◆ What this task involves: For the listing below, output exactly the lines from the line with "(row, (p % 224 + h) % 224)" up to and including the line with "(row, 8 * c + (q % 8 + row) % 8)", and no other lines.

◆ Records provided:

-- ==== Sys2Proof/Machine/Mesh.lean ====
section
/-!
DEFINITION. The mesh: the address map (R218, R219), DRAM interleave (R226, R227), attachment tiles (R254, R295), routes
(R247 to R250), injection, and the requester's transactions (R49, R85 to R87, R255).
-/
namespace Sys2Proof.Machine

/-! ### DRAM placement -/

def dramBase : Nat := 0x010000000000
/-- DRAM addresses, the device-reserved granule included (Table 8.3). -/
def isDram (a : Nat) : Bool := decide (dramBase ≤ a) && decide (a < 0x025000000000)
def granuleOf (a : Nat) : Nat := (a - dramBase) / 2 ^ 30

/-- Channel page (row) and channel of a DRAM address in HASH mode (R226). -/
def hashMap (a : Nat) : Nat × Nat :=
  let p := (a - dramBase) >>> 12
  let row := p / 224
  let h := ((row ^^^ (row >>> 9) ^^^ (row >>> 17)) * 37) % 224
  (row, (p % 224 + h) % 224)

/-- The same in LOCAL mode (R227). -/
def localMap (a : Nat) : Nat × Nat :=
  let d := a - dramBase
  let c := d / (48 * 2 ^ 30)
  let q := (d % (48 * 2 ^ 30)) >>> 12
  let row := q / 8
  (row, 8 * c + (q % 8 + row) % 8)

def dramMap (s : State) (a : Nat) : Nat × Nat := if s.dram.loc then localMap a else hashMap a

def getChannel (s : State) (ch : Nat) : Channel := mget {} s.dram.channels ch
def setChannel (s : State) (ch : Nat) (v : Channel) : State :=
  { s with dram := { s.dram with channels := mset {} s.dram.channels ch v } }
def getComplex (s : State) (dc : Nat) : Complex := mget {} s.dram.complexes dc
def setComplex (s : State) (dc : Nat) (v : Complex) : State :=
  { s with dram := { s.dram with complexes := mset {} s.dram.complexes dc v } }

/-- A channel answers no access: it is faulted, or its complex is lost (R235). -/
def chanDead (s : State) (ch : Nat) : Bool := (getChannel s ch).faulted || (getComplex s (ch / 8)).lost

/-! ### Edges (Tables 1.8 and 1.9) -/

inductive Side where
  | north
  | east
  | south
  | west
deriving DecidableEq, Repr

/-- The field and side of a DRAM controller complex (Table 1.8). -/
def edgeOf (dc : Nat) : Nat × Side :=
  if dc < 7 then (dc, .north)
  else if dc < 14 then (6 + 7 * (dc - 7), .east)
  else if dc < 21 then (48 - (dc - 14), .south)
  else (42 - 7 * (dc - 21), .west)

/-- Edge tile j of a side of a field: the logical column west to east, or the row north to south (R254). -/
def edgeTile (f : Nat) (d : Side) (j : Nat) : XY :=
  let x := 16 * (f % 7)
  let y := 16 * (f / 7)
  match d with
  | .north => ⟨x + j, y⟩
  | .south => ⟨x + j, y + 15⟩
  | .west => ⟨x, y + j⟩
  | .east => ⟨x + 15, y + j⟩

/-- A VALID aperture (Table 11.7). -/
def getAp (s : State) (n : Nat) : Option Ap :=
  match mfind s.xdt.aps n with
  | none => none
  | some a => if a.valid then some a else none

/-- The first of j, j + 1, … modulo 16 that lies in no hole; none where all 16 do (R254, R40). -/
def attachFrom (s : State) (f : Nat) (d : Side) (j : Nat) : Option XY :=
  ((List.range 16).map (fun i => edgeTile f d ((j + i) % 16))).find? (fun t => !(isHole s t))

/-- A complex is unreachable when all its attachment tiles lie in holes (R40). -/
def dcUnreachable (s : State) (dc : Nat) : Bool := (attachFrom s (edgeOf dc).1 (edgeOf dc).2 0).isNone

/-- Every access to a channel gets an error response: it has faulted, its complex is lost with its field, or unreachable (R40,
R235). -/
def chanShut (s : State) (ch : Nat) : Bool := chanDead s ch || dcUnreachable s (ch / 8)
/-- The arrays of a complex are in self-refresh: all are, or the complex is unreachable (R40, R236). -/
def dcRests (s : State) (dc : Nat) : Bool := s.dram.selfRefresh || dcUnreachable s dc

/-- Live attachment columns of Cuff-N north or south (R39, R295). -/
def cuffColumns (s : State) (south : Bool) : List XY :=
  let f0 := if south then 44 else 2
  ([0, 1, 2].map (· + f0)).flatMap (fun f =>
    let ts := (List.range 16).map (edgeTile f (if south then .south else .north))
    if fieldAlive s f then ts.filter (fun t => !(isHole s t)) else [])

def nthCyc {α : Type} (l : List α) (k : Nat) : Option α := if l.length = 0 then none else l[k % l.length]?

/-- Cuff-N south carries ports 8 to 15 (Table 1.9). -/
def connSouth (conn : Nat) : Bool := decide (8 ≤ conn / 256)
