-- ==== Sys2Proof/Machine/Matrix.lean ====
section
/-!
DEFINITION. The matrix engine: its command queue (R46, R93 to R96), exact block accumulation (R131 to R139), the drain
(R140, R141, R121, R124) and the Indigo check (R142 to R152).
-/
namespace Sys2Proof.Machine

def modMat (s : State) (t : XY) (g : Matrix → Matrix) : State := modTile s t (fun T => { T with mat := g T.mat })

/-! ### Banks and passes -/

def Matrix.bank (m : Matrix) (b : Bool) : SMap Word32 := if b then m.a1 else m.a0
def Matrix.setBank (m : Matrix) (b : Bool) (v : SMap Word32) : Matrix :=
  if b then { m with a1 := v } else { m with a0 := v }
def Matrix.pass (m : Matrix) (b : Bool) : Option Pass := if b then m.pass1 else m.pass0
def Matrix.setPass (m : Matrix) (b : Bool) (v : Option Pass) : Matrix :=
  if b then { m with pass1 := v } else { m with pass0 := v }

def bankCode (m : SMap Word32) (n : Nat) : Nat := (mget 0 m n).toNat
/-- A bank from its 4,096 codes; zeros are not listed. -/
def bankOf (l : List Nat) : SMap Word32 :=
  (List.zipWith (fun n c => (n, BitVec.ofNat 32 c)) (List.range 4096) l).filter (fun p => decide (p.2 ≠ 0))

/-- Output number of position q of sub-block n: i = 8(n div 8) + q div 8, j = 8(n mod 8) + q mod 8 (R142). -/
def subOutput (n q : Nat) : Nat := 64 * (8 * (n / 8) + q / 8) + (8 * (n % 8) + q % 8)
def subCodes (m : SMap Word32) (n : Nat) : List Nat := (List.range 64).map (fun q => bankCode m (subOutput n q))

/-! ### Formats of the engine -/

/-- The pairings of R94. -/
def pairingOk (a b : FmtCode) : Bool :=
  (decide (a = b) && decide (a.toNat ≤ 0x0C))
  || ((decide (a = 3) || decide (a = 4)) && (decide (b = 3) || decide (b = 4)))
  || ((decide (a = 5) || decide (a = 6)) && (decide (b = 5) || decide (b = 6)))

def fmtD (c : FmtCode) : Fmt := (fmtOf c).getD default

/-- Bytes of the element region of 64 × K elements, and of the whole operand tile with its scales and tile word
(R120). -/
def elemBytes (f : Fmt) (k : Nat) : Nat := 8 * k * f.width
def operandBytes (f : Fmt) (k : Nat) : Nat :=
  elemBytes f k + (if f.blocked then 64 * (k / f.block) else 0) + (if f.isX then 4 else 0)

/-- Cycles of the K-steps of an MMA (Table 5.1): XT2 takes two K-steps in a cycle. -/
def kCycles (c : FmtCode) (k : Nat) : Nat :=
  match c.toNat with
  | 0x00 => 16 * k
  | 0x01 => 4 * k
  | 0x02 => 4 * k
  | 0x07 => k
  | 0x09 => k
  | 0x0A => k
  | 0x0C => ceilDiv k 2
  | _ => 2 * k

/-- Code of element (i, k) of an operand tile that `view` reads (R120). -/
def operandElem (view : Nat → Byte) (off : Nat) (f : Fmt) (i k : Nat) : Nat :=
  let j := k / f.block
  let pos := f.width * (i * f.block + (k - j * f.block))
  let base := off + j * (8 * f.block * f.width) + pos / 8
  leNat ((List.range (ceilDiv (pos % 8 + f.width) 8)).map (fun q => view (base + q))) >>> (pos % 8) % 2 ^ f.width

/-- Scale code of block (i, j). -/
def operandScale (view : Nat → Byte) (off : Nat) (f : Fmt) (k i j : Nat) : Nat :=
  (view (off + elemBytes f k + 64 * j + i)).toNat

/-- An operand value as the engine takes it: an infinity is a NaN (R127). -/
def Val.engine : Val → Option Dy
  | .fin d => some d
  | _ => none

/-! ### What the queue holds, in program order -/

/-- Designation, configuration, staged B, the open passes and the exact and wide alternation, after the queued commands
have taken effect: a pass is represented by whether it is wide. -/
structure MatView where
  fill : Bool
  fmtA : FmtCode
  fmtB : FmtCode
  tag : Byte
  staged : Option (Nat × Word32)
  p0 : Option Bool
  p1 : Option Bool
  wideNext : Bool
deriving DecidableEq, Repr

◆ Solution to this problem:
  (row, (p % 224 + h) % 224)

/-- The same in LOCAL mode (R227). -/
def localMap (a : Nat) : Nat × Nat :=
  let d := a - dramBase
  let c := d / (48 * 2 ^ 30)
  let q := (d % (48 * 2 ^ 30)) >>> 12
  let row := q / 8
  (row, 8 * c + (q % 8 + row) % 8)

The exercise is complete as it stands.